Calor are in both parts of Ireland. I seem to remember though that their regulators differ between North and South, so you will probably get the bottle size you want but you may need a new regulator for one or other, Alan.


----------



## madontour

I think erneboy is right. Calor are the dominant supplier in Ireland but the Irish bottles are different and not interchangeable with the UK ones.

If I remember correctly the bp bottles are available/interchangeable in a few places in Ireland.

Mike


----------



## Vinney

If you are passing close to drogheada just off m1 in south heading from Belfast to Dublin. Ring or call into Flogas they will refill your bottles they use to adaptors. UK bottles are different to ours but same problem all over Europe. V


----------



## TommyS

Calor fittings in Northern Ireland are the same as UK, not sure about Southern Ireland

TommyS


----------



## greywizard

*irish gas*

thanks guys.


----------



## Yaxley

*Irish Gas*

Hi
I live in Limerick and I use the 6kg Calor UK cylinders and my local Calor Gas supplier stocks them.
Enjoy your trip
Regards
Ian


----------



## seanoo

hi , republic ireland regulator is the same as the spanish reguator as well, sean


----------



## aphra

*Southern Ireland - Various Questions*

gas bottle - i appreciate that i will need a different gas bottle link & wonder if it can be purchased in GB & if so where?

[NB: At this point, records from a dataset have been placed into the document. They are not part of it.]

-- ==== Sys2Proof/Laws/State.lean ====
section
/-! SUPPORT. Each field of the state after each update of the state, and what is read back after a write. -/

namespace Sys2Proof.Machine
open Sys2Proof

variable (s : State)


/-! ### State.wr -/

@[simp] theorem State.wr_pending (off : Nat) (v : Word) : (s.wr off v).pending = s.pending := rfl
@[simp] theorem State.wr_now (off : Nat) (v : Word) : (s.wr off v).now = s.now := rfl
@[simp] theorem State.wr_draws (off : Nat) (v : Word) : (s.wr off v).draws = s.draws := rfl
@[simp] theorem State.wr_out (off : Nat) (v : Word) : (s.wr off v).out = s.out := rfl
@[simp] theorem State.wr_app (off : Nat) (v : Word) : (s.wr off v).app = s.app := rfl
@[simp] theorem State.wr_votes (off : Nat) (v : Word) : (s.wr off v).votes = s.votes := rfl
@[simp] theorem State.wr_voteRuns (off : Nat) (v : Word) : (s.wr off v).voteRuns = s.voteRuns := rfl
@[simp] theorem State.wr_voteFirst (off : Nat) (v : Word) : (s.wr off v).voteFirst = s.voteFirst := rfl
@[simp] theorem State.wr_voteRepairs (off : Nat) (v : Word) : (s.wr off v).voteRepairs = s.voteRepairs := rfl
@[simp] theorem State.wr_latches (off : Nat) (v : Word) : (s.wr off v).latches = s.latches := rfl
@[simp] theorem State.wr_tally (off : Nat) (v : Word) : (s.wr off v).tally = s.tally := rfl
@[simp] theorem State.wr_arrivals (off : Nat) (v : Word) : (s.wr off v).arrivals = s.arrivals := rfl
@[simp] theorem State.wr_limits (off : Nat) (v : Word) : (s.wr off v).limits = s.limits := rfl
@[simp] theorem State.wr_tclk (off : Nat) (v : Word) : (s.wr off v).tclk = s.tclk := rfl
@[simp] theorem State.wr_nclk (off : Nat) (v : Word) : (s.wr off v).nclk = s.nclk := rfl
@[simp] theorem State.wr_tiles (off : Nat) (v : Word) : (s.wr off v).tiles = s.tiles := rfl
@[simp] theorem State.wr_rangers (off : Nat) (v : Word) : (s.wr off v).rangers = s.rangers := rfl
@[simp] theorem State.wr_notices (off : Nat) (v : Word) : (s.wr off v).notices = s.notices := rfl
@[simp] theorem State.wr_barriers (off : Nat) (v : Word) : (s.wr off v).barriers = s.barriers := rfl
@[simp] theorem State.wr_spad (off : Nat) (v : Word) : (s.wr off v).spad = s.spad := rfl
@[simp] theorem State.wr_spMark (off : Nat) (v : Word) : (s.wr off v).spMark = s.spMark := rfl
@[simp] theorem State.wr_spTag (off : Nat) (v : Word) : (s.wr off v).spTag = s.spTag := rfl
@[simp] theorem State.wr_mrow (off : Nat) (v : Word) : (s.wr off v).mrow = s.mrow := rfl
@[simp] theorem State.wr_mflip (off : Nat) (v : Word) : (s.wr off v).mflip = s.mflip := rfl
@[simp] theorem State.wr_rgRec (off : Nat) (v : Word) : (s.wr off v).rgRec = s.rgRec := rfl
@[simp] theorem State.wr_health (off : Nat) (v : Word) : (s.wr off v).health = s.health := rfl
@[simp] theorem State.wr_macCnt (off : Nat) (v : Word) : (s.wr off v).macCnt = s.macCnt := rfl
@[simp] theorem State.wr_restoreQ (off : Nat) (v : Word) : (s.wr off v).restoreQ = s.restoreQ := rfl
@[simp] theorem State.wr_restore (off : Nat) (v : Word) : (s.wr off v).restore = s.restore := rfl
@[simp] theorem State.wr_errLog (off : Nat) (v : Word) : (s.wr off v).errLog = s.errLog := rfl
@[simp] theorem State.wr_errLostSec (off : Nat) (v : Word) : (s.wr off v).errLostSec = s.errLostSec := rfl
@[simp] theorem State.wr_repairs (off : Nat) (v : Word) : (s.wr off v).repairs = s.repairs := rfl
@[simp] theorem State.wr_charges (off : Nat) (v : Word) : (s.wr off v).charges = s.charges := rfl
@[simp] theorem State.wr_opsecAt (off : Nat) (v : Word) : (s.wr off v).opsecAt = s.opsecAt := rfl
@[simp] theorem State.wr_hbm (off : Nat) (v : Word) : (s.wr off v).hbm = s.hbm := rfl
@[simp] theorem State.wr_hbmMark (off : Nat) (v : Word) : (s.wr off v).hbmMark = s.hbmMark := rfl
@[simp] theorem State.wr_hbmCtl (off : Nat) (v : Word) : (s.wr off v).hbmCtl = s.hbmCtl := rfl
@[simp] theorem State.wr_sram (off : Nat) (v : Word) : (s.wr off v).sram = s.sram := rfl
@[simp] theorem State.wr_flash (off : Nat) (v : Word) : (s.wr off v).flash = s.flash := rfl
@[simp] theorem State.wr_txns (off : Nat) (v : Word) : (s.wr off v).txns = s.txns := rfl
@[simp] theorem State.wr_txnOrd (off : Nat) (v : Word) : (s.wr off v).txnOrd = s.txnOrd := rfl
@[simp] theorem State.wr_links (off : Nat) (v : Word) : (s.wr off v).links = s.links := rfl
@[simp] theorem State.wr_winWait (off : Nat) (v : Word) : (s.wr off v).winWait = s.winWait := rfl
@[simp] theorem State.wr_heldReqs (off : Nat) (v : Word) : (s.wr off v).heldReqs = s.heldReqs := rfl
@[simp] theorem State.wr_closeNotes (off : Nat) (v : Word) : (s.wr off v).closeNotes = s.closeNotes := rfl
@[simp] theorem State.wr_streams (off : Nat) (v : Word) : (s.wr off v).streams = s.streams := rfl
@[simp] theorem State.wr_time (off : Nat) (v : Word) : (s.wr off v).time = s.time := rfl
@[simp] theorem State.wr_odo (off : Nat) (v : Word) : (s.wr off v).odo = s.odo := rfl
@[simp] theorem State.wr_odoAb (off : Nat) (v : Word) : (s.wr off v).odoAb = s.odoAb := rfl
@[simp] theorem State.wr_ingest (off : Nat) (v : Word) : (s.wr off v).ingest = s.ingest := rfl
@[simp] theorem State.wr_blaze (off : Nat) (v : Word) : (s.wr off v).blaze = s.blaze := rfl
@[simp] theorem State.wr_faultCodes (off : Nat) (v : Word) : (s.wr off v).faultCodes = s.faultCodes := rfl
@[simp] theorem State.wr_doms (off : Nat) (v : Word) : (s.wr off v).doms = s.doms := rfl
@[simp] theorem State.wr_quads (off : Nat) (v : Word) : (s.wr off v).quads = s.quads := rfl
@[simp] theorem State.wr_cap (off : Nat) (v : Word) : (s.wr off v).cap = s.cap := rfl
@[simp] theorem State.wr_phCnt (off : Nat) (v : Word) : (s.wr off v).phCnt = s.phCnt := rfl
@[simp] theorem State.wr_rack (off : Nat) (v : Word) : (s.wr off v).rack = s.rack := rfl
@[simp] theorem State.wr_panel (off : Nat) (v : Word) : (s.wr off v).panel = s.panel := rfl
@[simp] theorem State.wr_blz (off : Nat) (v : Word) : (s.wr off v).blz = s.blz := rfl
@[simp] theorem State.wr_svc (off : Nat) (v : Word) : (s.wr off v).svc = s.svc := rfl
@[simp] theorem State.wr_life (off : Nat) (v : Word) : (s.wr off v).life = s.life := rfl
@[simp] theorem State.wr_uarts (off : Nat) (v : Word) : (s.wr off v).uarts = s.uarts := rfl
@[simp] theorem State.wr_pinLevel (off : Nat) (v : Word) : (s.wr off v).pinLevel = s.pinLevel := rfl
@[simp] theorem State.wr_gpioHeld (off : Nat) (v : Word) : (s.wr off v).gpioHeld = s.gpioHeld := rfl
@[simp] theorem State.wr_gpioTold (off : Nat) (v : Word) : (s.wr off v).gpioTold = s.gpioTold := rfl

electricity - is the british square pin plug used?

broadband - does anyone know what broadband is like, particularly in rurual areas & if a dongle is any help?

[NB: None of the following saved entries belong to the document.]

-- ==== Sys2Proof/Laws/Registers.lean ====
section
/-! SUPPORT. Where the registers of the repeated blocks lie, and what a served register access comes to. -/

namespace Sys2Proof.Machine
open Sys2Proof

/-! ### Where a register lies (Table 3-3) -/

/-- The blocks of Table 3-3 do not overlap. -/
theorem Blk.disjoint {b c : Blk} {off : Nat} (h1 : b.base ≤ off) (h2 : off < b.base + b.count * b.size)
    (h3 : c.base ≤ off) (h4 : off < c.base + c.count * c.size) : c = b := by
  cases b <;> cases c <;> simp [Blk.base, Blk.count, Blk.size] at * <;> omega

/-- An offset within a block is located there. -/
theorem locate_of {b : Blk} {off : Nat} (h1 : b.base ≤ off) (h2 : off < b.base + b.count * b.size) (h3 : b ≠ .mgmt) :
    locate off = some ⟨b, (off - b.base) / b.size, (off - b.base) % b.size⟩ := by
  have hb : (Blk.all.find? fun b => decide (b.base ≤ off ∧ off < b.base + b.count * b.size)) = some b := by
    cases hf : Blk.all.find? fun b => decide (b.base ≤ off ∧ off < b.base + b.count * b.size) with
    | none =>
      have := List.find?_eq_none.1 hf b (by cases b <;> decide)
      simp [h1, h2] at this
    | some c =>
      have := List.find?_some hf
      simp only [decide_eq_true_eq] at this
      rw [Blk.disjoint h1 h2 this.1 this.2]
  rw [locate, hb]
  simp [h3]

theorem locate_tile {n r : Nat} (h : n < 144) (hr : r < 0x1000) : locate (Reg.TILE n r) = some ⟨.tile, n, r⟩ := by
  rw [locate_of (b := .tile) (by simp [Blk.base, Reg.TILE]; omega) (by simp [Blk.base, Blk.count, Blk.size, Reg.TILE]; omega)
    (by decide)]
  simp [Blk.base, Blk.size, Reg.TILE]; omega

theorem locate_yarder {k r : Nat} (h : k < 64) (hr : r < 0x400) : locate (Reg.YARDER k r) = some ⟨.yarder, k, r⟩ := by
  rw [locate_of (b := .yarder) (by simp [Blk.base, Reg.YARDER]; omega)
    (by simp [Blk.base, Blk.count, Blk.size, Reg.YARDER]; omega) (by decide)]
  simp [Blk.base, Blk.size, Reg.YARDER]; omega

theorem locate_hbm {i r : Nat} (h : i < 2) (hr : r < 0x10000) : locate (Reg.HBM i r) = some ⟨.hbm, i, r⟩ := by
  rw [locate_of (b := .hbm) (by simp [Blk.base, Reg.HBM]; omega) (by simp [Blk.base, Blk.count, Blk.size, Reg.HBM]; omega)
    (by decide)]
  simp [Blk.base, Blk.size, Reg.HBM]; omega

theorem locate_uart {k r : Nat} (h : k < 2) (hr : r < 0x1000) : locate (Reg.UART k r) = some ⟨.uart, k, r⟩ := by
  rw [locate_of (b := .uart) (by simp [Blk.base, Reg.UART]; omega) (by simp [Blk.base, Blk.count, Blk.size, Reg.UART]; omega)
    (by decide)]
  simp [Blk.base, Blk.size, Reg.UART]; omega

theorem locate_win {w r : Nat} (h : w < 256) (hr : r < 32) :
    locate (Reg.YFAB_WIN w r) = some ⟨.yfab, 0, 0x1000 + 32 * w + r⟩ := by
  rw [locate_of (b := .yfab) (by simp [Blk.base, Reg.YFAB_WIN]; omega)
    (by simp [Blk.base, Blk.count, Blk.size, Reg.YFAB_WIN]; omega) (by decide)]
  simp [Blk.base, Blk.size, Reg.YFAB_WIN]; omega

theorem locate_str {n r : Nat} (h : n < 64) (hr : r < 64) :
    locate (Reg.STR n r) = some ⟨.landing, 0, 0x1000 + 64 * n + r⟩ := by
  rw [locate_of (b := .landing) (by simp [Blk.base, Reg.STR]; omega)
    (by simp [Blk.base, Blk.count, Blk.size, Reg.STR]; omega) (by decide)]
  simp [Blk.base, Blk.size, Reg.STR]; omega

theorem locate_ranger {k r : Nat} (h : k < 4) (hr : r < 0x40) :
    locate (Reg.RANGER k r) = some ⟨.ranger, 0, 0x100 + 0x40 * k + r⟩ := by
  rw [locate_of (b := .ranger) (by simp [Blk.base, Reg.RANGER]; omega)
    (by simp [Blk.base, Blk.count, Blk.size, Reg.RANGER]; omega) (by decide)]
  simp [Blk.base, Blk.size, Reg.RANGER]; omega

theorem locate_quota {n : Nat} (h : n < 144) :
    locate (Reg.CHOKER_QUOTA n) = some ⟨.choker, 0, 0x100 + 4 * n⟩ := by
  rw [locate_of (b := .choker) (by simp [Blk.base, Reg.CHOKER_QUOTA]; omega)
    (by simp [Blk.base, Blk.count, Blk.size, Reg.CHOKER_QUOTA]; omega) (by decide)]
  simp [Blk.base, Blk.size, Reg.CHOKER_QUOTA]; omega

/-! ### A served access (R60, R88) -/

variable {s : State} {a : Agent} {off : Nat}

theorem State.serves_on (h : s.serves a off) : s.life.off = false := h.1

/-- The accesses that wait at a tile are among those of their agents. -/
theorem State.regQ_of_regWaits (h : s.regWaits a = []) (n : Nat) : ((s.tile n).regQ.any fun w => w.agent == a) = false := by
  have key : ∀ (m : SMap Tile), (m.flatMap fun p => p.2.regQ.filter fun w => w.agent == a) = [] →
      ((SMap.get ({} : Tile) m n).regQ.any fun w => w.agent == a) = false := by
    intro m
    induction m with
    | nil => intro _; rfl
    | cons p m ih =>
      obtain ⟨k, t⟩ := p
      intro hm
      rw [List.flatMap_cons, List.append_eq_nil_iff] at hm
      simp only [SMap.get]
      split
      · have := List.filter_eq_nil_iff.1 hm.1
        exact Bool.eq_false_iff.2 fun e => by
          obtain ⟨w, hw, hb⟩ := List.any_eq_true.1 e
          exact this w hw hb
      · exact ih hm.2
  exact key s.tiles h

/-- An access that nothing holds back does not stall. -/
theorem State.regStall_free (h : s.regFree a off = true) (w : Bool) : s.regStall a w = false := by
  have h0 : s.regWaits a = [] := by
    simp only [State.regFree, Bool.and_eq_true, List.isEmpty_iff] at h
    exact h.1
  cases w <;> simp [State.regStall, h0]

/-- An access that nothing holds back does not wait. -/
theorem State.regWait_free (h : s.regFree a off = true) (w : RegAcc) (hw : w.agent = a) : s.regWait off w = none := by
  simp only [State.regFree, Bool.and_eq_true, List.isEmpty_iff] at h
  unfold State.regWait
  cases hl : locate off with
  | none => rfl
  | some l =>
    have hq := State.regQ_of_regWaits h.1 l.inst
    simp only [hl] at h
    by_cases ht : l.blk = .tile
    · have h2 := h.2
      simp only [ht, bne_self_eq_false, Bool.false_or, Bool.and_eq_true, Bool.not_eq_true'] at h2
      have hh : ((s.tile l.inst).heldWrites.any fun x => x.agent == a && heldRel x.rel) = false := by
        refine Bool.eq_false_iff.2 fun e => ?_
        obtain ⟨x, hx, hb⟩ := List.any_eq_true.1 e
        exact absurd (List.any_eq_true.2 ⟨x, hx, (Bool.and_eq_true _ _ ▸ hb).1⟩) (by rw [h2.1]; simp)
      have ho : (l.rel == Reg.TILE_OWNER && s.ownerBusy l.inst) = false := by
        have := h2.2
        by_cases e : l.rel = Reg.TILE_OWNER <;> simp_all
      have hb : s.regBehind l.inst { w with rel := l.rel } = false := by
        unfold State.regBehind
        simp only [hw, hq, hh]
        cases hww : w.write <;> simp_all
      simp [hb]
    · simp [ht]

/-- A served write is a full write of the register. -/
theorem State.agentWrite_serves (h : s.serves a off) (v : Word) : s.agentWrite a off v = s.regWrite a off v := by
  simp [State.agentWrite, State.busWrite, h.1, h.2.1, State.regStall_free h.2.2, State.regWait_free h.2.2]

/-- A served read has the effects of a read of the register. -/
theorem State.agentRead_serves (h : s.serves a off) (r : Bool) : s.agentRead a off r = (s.readReg a off r).2 := by
  simp [State.agentRead, State.busRead, h.1, h.2.1, State.regStall_free h.2.2, State.regWait_free h.2.2]

/-- A refused write is recorded, and its core takes the exception. -/
theorem State.agentWrite_refused (h : s.life.off = false) {r : Nat} (hr : s.regReason a off 4 off = some r) (v : Word) :
    s.agentWrite a off v = (s.regRefused a.index off true r false).regFault a (s.regAddr off) r true := by
  simp [State.agentWrite, h, hr]

end Sys2Proof.Machine
end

mobile phone - is it possible to buy a sim card in ireland & to retain the current number?


----------



## Yaxley

Hello Aphra
Regarding your queries.
Gas Bottle....see my response above. I am not sure how widely available are the UK Calor gas bottles but I get mine locally.
Electricity.....the three pin square plugs are common to both countries.
Broadband....widely available in Ireland although some blackspots.
Mobile Phone....you can purchase a pay as you go sim card but of course it will have an Irish mobile number.
If you have any more queries just ask.
Regards
Ian


----------



## Penquin

What an excellent example of how well MHF works, question is asked and answers come back full of information within 27 hours and that on a similar old thread from last year.

The same happened with the original post - the responses were there within 24 hours......

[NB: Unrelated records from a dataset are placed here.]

-- ==== Sys2Proof/Tests/Slice0.lean ====
section
/-! SUPPORT. The model's own tests: ill-formed commands refused, the spec's worked examples, and for every statement with
hypotheses a state and operands that meet them. -/

namespace Sys2Proof.Tests
open Sys2Proof Sys2Proof.Machine
set_option maxRecDepth 4000
set_option Elab.async false

/-- A chip that runs: every rail up, every PLL locked, the tray in RUN. -/
def up : State := ((State.reset.wr Reg.CLK_RAIL 0x1FF).wr Reg.CLK_LOCK 0x3F).wr Reg.CLK_LIFE 1

/-- The chip with tile n's task running at address 64, which its instruction cache holds; s5 holds `v`. -/
def tileUp (n : Fin 144) (v : Dword := 0) : State :=
  up.modCore (.tile n) fun x => { x with task := .running, pc := 64, icache := [64] }.setS 5 v

/-- The chip with Ranger core k at address 64, which its instruction cache holds. -/
def rangerUp (k : Fin 4) (status : Dword := 1) : State :=
  up.modCore (.ranger k) fun x => { x with pc := 64, icache := [64], status := status }

/-- The address of byte `o` of tile n's scratchpad, on this chip whatever its number. -/
def own (n : Fin 144) (o : Nat) : Dword := BitVec.ofNat 64 (255 * 2 ^ 40 + 0x1000000000 + n * 2 ^ 20 + o)

/-- A descriptor with the given fields, offset, length and value, and its CRC. -/
def bytes64 (fs : List (Nat × Nat × Nat)) : List Byte :=
  let b := fs.foldl (fun b f => putLe b f.1 f.2.1 f.2.2) (List.replicate 64 0)
  putLe b 62 2 (crc16 (b.take 62))

/-- The tile with those 64 bytes in word 0 of its scratchpad, which s5 names. -/
def withDescr (n : Fin 144) (fs : List (Nat × Nat × Nat)) : State :=
  (tileUp n (own n 0)).putWord n 0 (bytes64 fs)

/-- UART 1 on pins 30 and 31, its receiver and transmitter on, with what it holds. -/
def serial (u : Uart := {}) (ctrl : Word := 3) : State :=
  (((up.wr (Reg.UART 1 Reg.UART_CTRL) ctrl).wr (Reg.PINS_CFG 30) 2).wr (Reg.PINS_CFG 31) 2).setUart 1 u

/-! ### Well-formedness: one ill-formed command for each check -/

/-- A packet of `n` data bytes, and one TTCP datagram of `n` bytes. -/
def packetOf (n : Nat) : Packet :=
  { type := 0, vc := 0, nword := 0, src := 0, dst := 0, tag := 0, status := 0, hops := 0, addr := 0, size := 0, poison := 0,
    data := List.replicate n 0 }
def ttcpOf (n : Nat) : Ttcp := { via := 0, ip := 0, port := 0, bytes := List.replicate n 0, ready := 0 }

theorem test_wf_refuses_lengths :
    [Instr.envelopeReading none none [] [], .flitReceive 0 0 [], .rd 0 (packetOf 63), .wr 63 (packetOf 1088), .findingsPoll [[]],
     .portTableRefresh [(0, [])], .status (ttcpOf 1417), .recoveryData 0 (List.replicate 1025 0) 0 true, .estimatorPeriod [],
     .calibration [], .sensorConversion [], .inventory ⟨false, false, none⟩ 65 0, .writeMultipleBlocks ⟨false, false, none⟩ 0 [],
     .extendedWriteMultipleBlocks ⟨false, false, none⟩ 0 [], .gvspLeader 0 []].all (fun c => !c.wf) = true := by decide +kernel

theorem test_wf_refuses_ranges :
    [Instr.voteSweep ⟨[⟨2, 0, 1⟩], []⟩, .passComplete 0 0 (some ⟨129, 0, 1⟩) none, .spScrubWord 0 [⟨16384, 1, 0, 0⟩],
     .patrolRead 0 [⟨0, 1, 1, 0⟩], .phyLinkUp 0 1 0 0, .characterReceive 0 [5, 5], .reflectometryTestEnd 0 4 0,
     .fieldCollapse (some (⟨false, false, none⟩, 0, [1], 2)), .estimatorPeriod (List.replicate 8 [])].all
      (fun c => !c.wf) = true := by decide +kernel
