-- ==== Sys2Proof/Machine/AncWord.lean ====
section
/-! DEFINITION. The ANC word decoder's command (42_anc_word.md). -/

namespace Sys2Proof.Machine

/-- `DECODE_WORD` (R143). -/
def execDecodeWord (s : State) : Host.Outcome State Fault Refusal :=
  debugCommand (lenTooLong s) (decodeAncWord s (debugSlice s) s.argCursor.toNat)
    (fun w => ((s.setDbg (w.data.setWidth 32)).setCursor w.next).respond (Resp.only .ok)) s

end Sys2Proof.Machine
end

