-- ==== Sys2Proof/Machine/Step.lean ====
section
/-! DEFINITION. One step: the host's next access, and with it the whole of the command it issues (R69). -/

namespace Sys2Proof.Machine

/-- One step. A run marked `FAULTED` has none (R247). With no access pending the block holds its state (R246,
R263). A write to `CMD` stores the word and then executes it, as one step (R25, R69). -/
def step (s : State) : Host.Outcome State Fault Refusal :=
  if s.faulted then .fault .runFaulted
  else
    match s.host with
    | [] => .next s
    | x :: rest =>
      match hostAccess x (s.advance rest) with
      | .next t =>
        match issuedCommand x with
        | none => .next t
        | some w =>
          match decodeCommand w with
          | .ok i => exec i t
          | .error _ => .next (illegalCommand t)
      | .fault f => .fault f
      | .refused r => .refused r

/-- `s` with the instruction of an opcode table word where `step` takes its next instruction: a command word as
the host's next write to `CMD`; a unit in the debug slice, with the command that extracts it. -/
def State.withFetchWord (s : State) (nbits w : Nat) : State :=
  if nbits = 32 then placeCommand s (BitVec.ofNat 32 w) else placeUnit s (BitVec.ofNat 20 w)

end Sys2Proof.Machine
end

No wonder we all think MHF can be really useful.

Dave


----------



## aphra

*Gas Bottles In Ireland*

thanks for the information about the gas can you clarify does that mean I have to purchase a new regulator & have it fitted in order to be able to use the southern irish bottles


----------



## Yaxley

Hello Aphra
I am afraid I dont know enough about the Southern Ireland gas cylinder connections as I have never used them. Both of my vans were supplied from Germany for the UK market and so I use the UK calor gas cylinders. You dont need to change the regulator just need a hose connection that is suitable.
When I was in France last I purchased a French hose connection which I carry in case I run out of gas and need to purchase a French cylinder. 
Perhaps one of our other Irish members will see this and advise you on the Irish gas connection.
One other possibility would be to email Calor Ireland and ask them what outlets in the Republic stock the UK Calor cylinders. Then if there are enough of them you wont have to worry about picking up a replacement.
Regards
Ian


----------



## Gretchibald

Bit late with this response but in case you haven't sussed it out yet Calor have a website showing all their outlets in Ireland.www.calorgas.ie/calor-at-home/find-a-retailer


----------



## Jean-Luc

If touring the South Coast this establishment, http://maps.google.ie/maps?q=Forge+...noid=38N0Cahw02MwhEhtqcR-Xg&cbp=12,63.18,,0,0 on Forge Hill, just off the Airport Road (Cork Airport) will fill all types of bottles.
BTW the P+R close by allows MH's to park there all day and the fee (E5.00) includes bus transfers for all occupants to/from the city centre


----------



## Crazywater

Jean-Luc said:


> BTW the P+R close by allows MH's to park there all day and the fee (E5.00) includes bus transfers for all occupants to/from the city centre


Handy to know, thanks. I'm sure we will be in those parts over the summer.


----------